/-- An event against the items of a visit, from one of them to the last. -/
theorem judgeItems_asmt (subject : Subject) (te head m : Nat) (rest pre : List ItemRun) (s : State) (v : Visit)
    (hv : s.asmt.visit = some { v with items := pre ++ rest }) :
    let time : Int := te - v.entryTime
    ((List.range' pre.length (rest.length + m)).foldl (judgeItem subject te head) s).asmt =
      { visit := some { v with items := pre ++ rest.map (ItemRun.after subject time) }
        pass := s.asmt.pass + decidedOf subject time (· == .pass) rest
        nonPass := s.asmt.nonPass + decidedOf subject time (· != .pass) rest } := by
  intro time
  induction rest generalizing pre s with
  | nil =>
    rw [judgeItems_absent hv (fun k hk => by simpa using (List.mem_range'_1.1 hk).1), List.map_nil, ← hv]
    rfl
  | cons x rest ih =>
    have judged := judgeItem_asmt subject te head hv
    have next : pre.length + 1 = (pre ++ [x.after subject time]).length := by simp
    have later := ih (pre ++ [x.after subject time]) (judgeItem subject te head s pre.length)
      (by rw [judged, List.append_assoc]; rfl)
    rw [List.length_cons, Nat.add_right_comm, List.range'_succ, List.foldl_cons, next, later, judged]
    simp only [decidedOf_cons, List.map_cons, List.append_assoc, List.singleton_append, Nat.add_assoc, time]

/-- R173, R178: an event against a visit of at most four items. -/
theorem assessEvent_asmt {s : State} {v : Visit} (subject : Subject) (te head : Nat) (hv : s.asmt.visit = some v)
    (four : v.items.length ≤ 4) :
    let time : Int := te - v.entryTime
    (assessEvent subject te head s).asmt =
      { visit := some { v with items := v.items.map (ItemRun.after subject time) }
        pass := s.asmt.pass + decidedOf subject time (· == .pass) v.items
        nonPass := s.asmt.nonPass + decidedOf subject time (· != .pass) v.items } := by
  have all := judgeItems_asmt subject te head (4 - v.items.length) v.items [] s v hv
  rw [Nat.add_sub_cancel' four] at all
  unfold assessEvent
  rw [List.range_eq_range']
  exact all

/-! ## The visit's end (R179, R180) -/

theorem endItem_eq {cut : Bool} {head k : Nat} {s : State} {v : Visit} {x : ItemRun} (hv : s.asmt.visit = some v)
    (hx : v.items[k]? = some x) (hd : x.decision = none) :
    endItem cut head s k = decideItem k x (endDecision cut x.item.kind) none head s := by
  simp only [endItem, hv, hx, hd, if_true]

theorem endDecision_eq (cut : Bool) (kind : ItemKind) :
    endDecision cut kind = if cut then .abandoned else if kind = .expect then .missing else .pass := by
  cases kind <;> rfl

/-! ## The increment of a frequency (R60) -/

/-- The quotient rounded to the nearest integer, a half up. -/
theorem roundNat_bounds (n : Nat) {d : Nat} (h : 0 < d) :
    2 * roundNat n d * d ≤ 2 * n + d ∧ 2 * n + d < 2 * (roundNat n d + 1) * d := by
  have below : roundNat n d * (2 * d) ≤ 2 * n + d := Nat.div_mul_le_self _ _
  have above : 2 * n + d < 2 * d * (roundNat n d + 1) := Nat.lt_mul_div_succ _ (by omega)
  constructor
  · calc 2 * roundNat n d * d = roundNat n d * (2 * d) := by ring
      _ ≤ _ := below
  · calc 2 * n + d < 2 * d * (roundNat n d + 1) := above
      _ = _ := by ring

theorem increment_toNat {f : Nat} {c : Int} (hf : f ≤ 1000000) (hc : -100000 ≤ c) :
    (increment f c).toNat = roundNat (f * 2 ^ 32 * 1000000000) (20000000 * rateBase c) := by
  have rate : 999900000 ≤ rateBase c := by
    unfold rateBase
    omega
  have small : roundNat (f * 2 ^ 32 * 1000000000) (20000000 * rateBase c) < 2 ^ 32 := by
    refine (Nat.div_lt_iff_lt_mul (by omega)).2 ?_
    omega
  unfold increment
  rw [BitVec.toNat_ofNat, Nat.mod_eq_of_lt small]

theorem increment_nearest {f : Nat} {c : Int} (hf : f ≤ 1000000) (hc : -100000 ≤ c) :
    let n : Int := (increment f c).toNat
    let num : Int := f * 2 ^ 32 * 1000000000
    let den : Int := 20000000 * (1000000000 + c)
    2 * n * den ≤ 2 * num + den ∧ 2 * num + den < 2 * (n + 1) * den := by
  intro n num den
  have base : (rateBase c : Int) = 1000000000 + c := Int.toNat_of_nonneg (by omega)
  obtain ⟨below, above⟩ := roundNat_bounds (f * 2 ^ 32 * 1000000000) (d := 20000000 * rateBase c) (by
    unfold rateBase
    omega)
  rw [← increment_toNat hf hc] at below above
  have divisor : den = ((20000000 * rateBase c : Nat) : Int) := by
    push_cast
    rw [base]
  have dividend : num = ((f * 2 ^ 32 * 1000000000 : Nat) : Int) := by push_cast; rfl
  rw [divisor, dividend]
  zify at below above
  exact ⟨below, above⟩

end Sys2Proof.Machine

/-! # State entry (R60 to R66, R126, R154, R155) -/

namespace Sys2Proof.Machine

/-- The state of the visit under way, which an entry leaves (R155). -/
def State.leftState (s : State) : Option (Fin 24) := if s.asmt.visit.isSome then s.sq.current else none

section
variable {n : Fin 24} {t : Nat} {e : Entry} {s : State} (he : s.st.entries[n] = some e)
include he

/-- An entry is the end of the visit before it, the loading, the record and the new visit. -/
theorem enterState_eq :
    let loaded := loadState n e (endVisit false t s)
    enterState n t s = setGuard e t (openVisit n loaded.sq.visits[n] t e.items
      (offerRun t (stateEntryBody n loaded.sq.visits[n] t s.leftState s.sq.taken)
        loaded)) := by
  unfold enterState
  split
  · next h => cases he.symm.trans h
  · next e' h =>
    cases he.symm.trans h
    rfl

theorem enterState_ws : (enterState n t s).ws = (loadEntry e s).ws := by
  rw [enterState_eq he]
  simp [loadState, loadEntry, State.cRun]

theorem enterState_bo : (enterState n t s).bo = (loadPattern e.pattern s).bo := by
  rw [enterState_eq he]
  simp [loadState, loadPattern, refreshOutputs]

theorem enterState_asmt :
    (enterState n t s).asmt = { (endVisit false t s).asmt with
      visit := some ⟨n, min 65535 (s.sq.visits[n] + 1), t, e.items.map fun x => ⟨x, none, none⟩⟩ } := by
  rw [enterState_eq he]
  simp [loadState, openVisit, countVisit, loadCounters, decrementBy]

theorem enterState_sq :
    (enterState n t s).sq = { s.sq with
      state := .running, current := some n, taken := none
      counters := .ofFn fun c =>
        if s.st.sources[c] = .entry n then (e.loads[c]).getD s.sq.counters[c] - 1
        else (e.loads[c]).getD s.sq.counters[c]
      visits := s.sq.visits.set n (min 65535 (s.sq.visits[n] + 1)), visited := s.sq.visited + 1
      guard := if 0 < e.guard then some ⟨t + e.guard, none⟩ else none, entrySample := true } := by
  rw [enterState_eq he]
  simp [loadState, setGuard, countVisit, loadCounters, decrementBy]

theorem enterState_rs :
    (enterState n t s).rs = (offer s.sq.runNumber t
      (stateEntryBody n (min 65535 (s.sq.visits[n] + 1)) t s.leftState s.sq.taken)
      (loadState n e (endVisit false t s))).rs := by
  rw [enterState_eq he]
  simp [loadState, offerRun, countVisit, loadCounters, decrementBy]

end

/-- Besides its records the operation changes the waves, the outputs, the sequencer and the assessment unit alone. -/
def Entered (s t : State) : Prop := t.bare = { s.bare with ws := t.ws, bo := t.bo, sq := t.sq, asmt := t.asmt }

theorem Entered.trans {s t u : State} (h : Entered s t) (k : Entered t u) : Entered s u := by
  unfold Entered at *
  rw [k, h]

theorem Assessed.entered {s t : State} (h : Assessed s t) : Entered s t := by
  unfold Entered
  rw [h.ws, h.bo, h.sq]
  exact h

theorem offerRun_entered (time : Nat) (body : RecordBody) (s : State) : Entered s (offerRun time body s) := by
  unfold Entered
  rw [offerRun_bare, offerRun_ws, offerRun_bo, offerRun_sq, offerRun_asmt]
  rfl

theorem enterState_entered (n : Fin 24) (t : Nat) (s : State) : Entered s (enterState n t s) := by
  cases he : s.st.entries[n] with
  | none =>
    rw [enterState_empty he]
    rfl
  | some e =>
    have loads (u : State) : Entered u (loadState n e u) := rfl
    have opens (visit : Nat) (u : State) : Entered u (setGuard e t (openVisit n visit t e.items u)) := rfl
    rw [enterState_eq he]
    exact ((endVisit_assessed false t s).entered.trans (loads _)).trans ((offerRun_entered t _ _).trans (opens _ _))

section
variable {s t : State} (h : Entered s t)
include h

Task to carry out:
Only the lines above from the one with "have small : roundNat" up to and including the one with "let den : Int" should be repeated, exactly as written.

Answer for the task:
  have small : roundNat (f * 2 ^ 32 * 1000000000) (20000000 * rateBase c) < 2 ^ 32 := by
    refine (Nat.div_lt_iff_lt_mul (by omega)).2 ?_
    omega
  unfold increment
  rw [BitVec.toNat_ofNat, Nat.mod_eq_of_lt small]

theorem increment_nearest {f : Nat} {c : Int} (hf : f ≤ 1000000) (hc : -100000 ≤ c) :
    let n : Int := (increment f c).toNat
    let num : Int := f * 2 ^ 32 * 1000000000
    let den : Int := 20000000 * (1000000000 + c)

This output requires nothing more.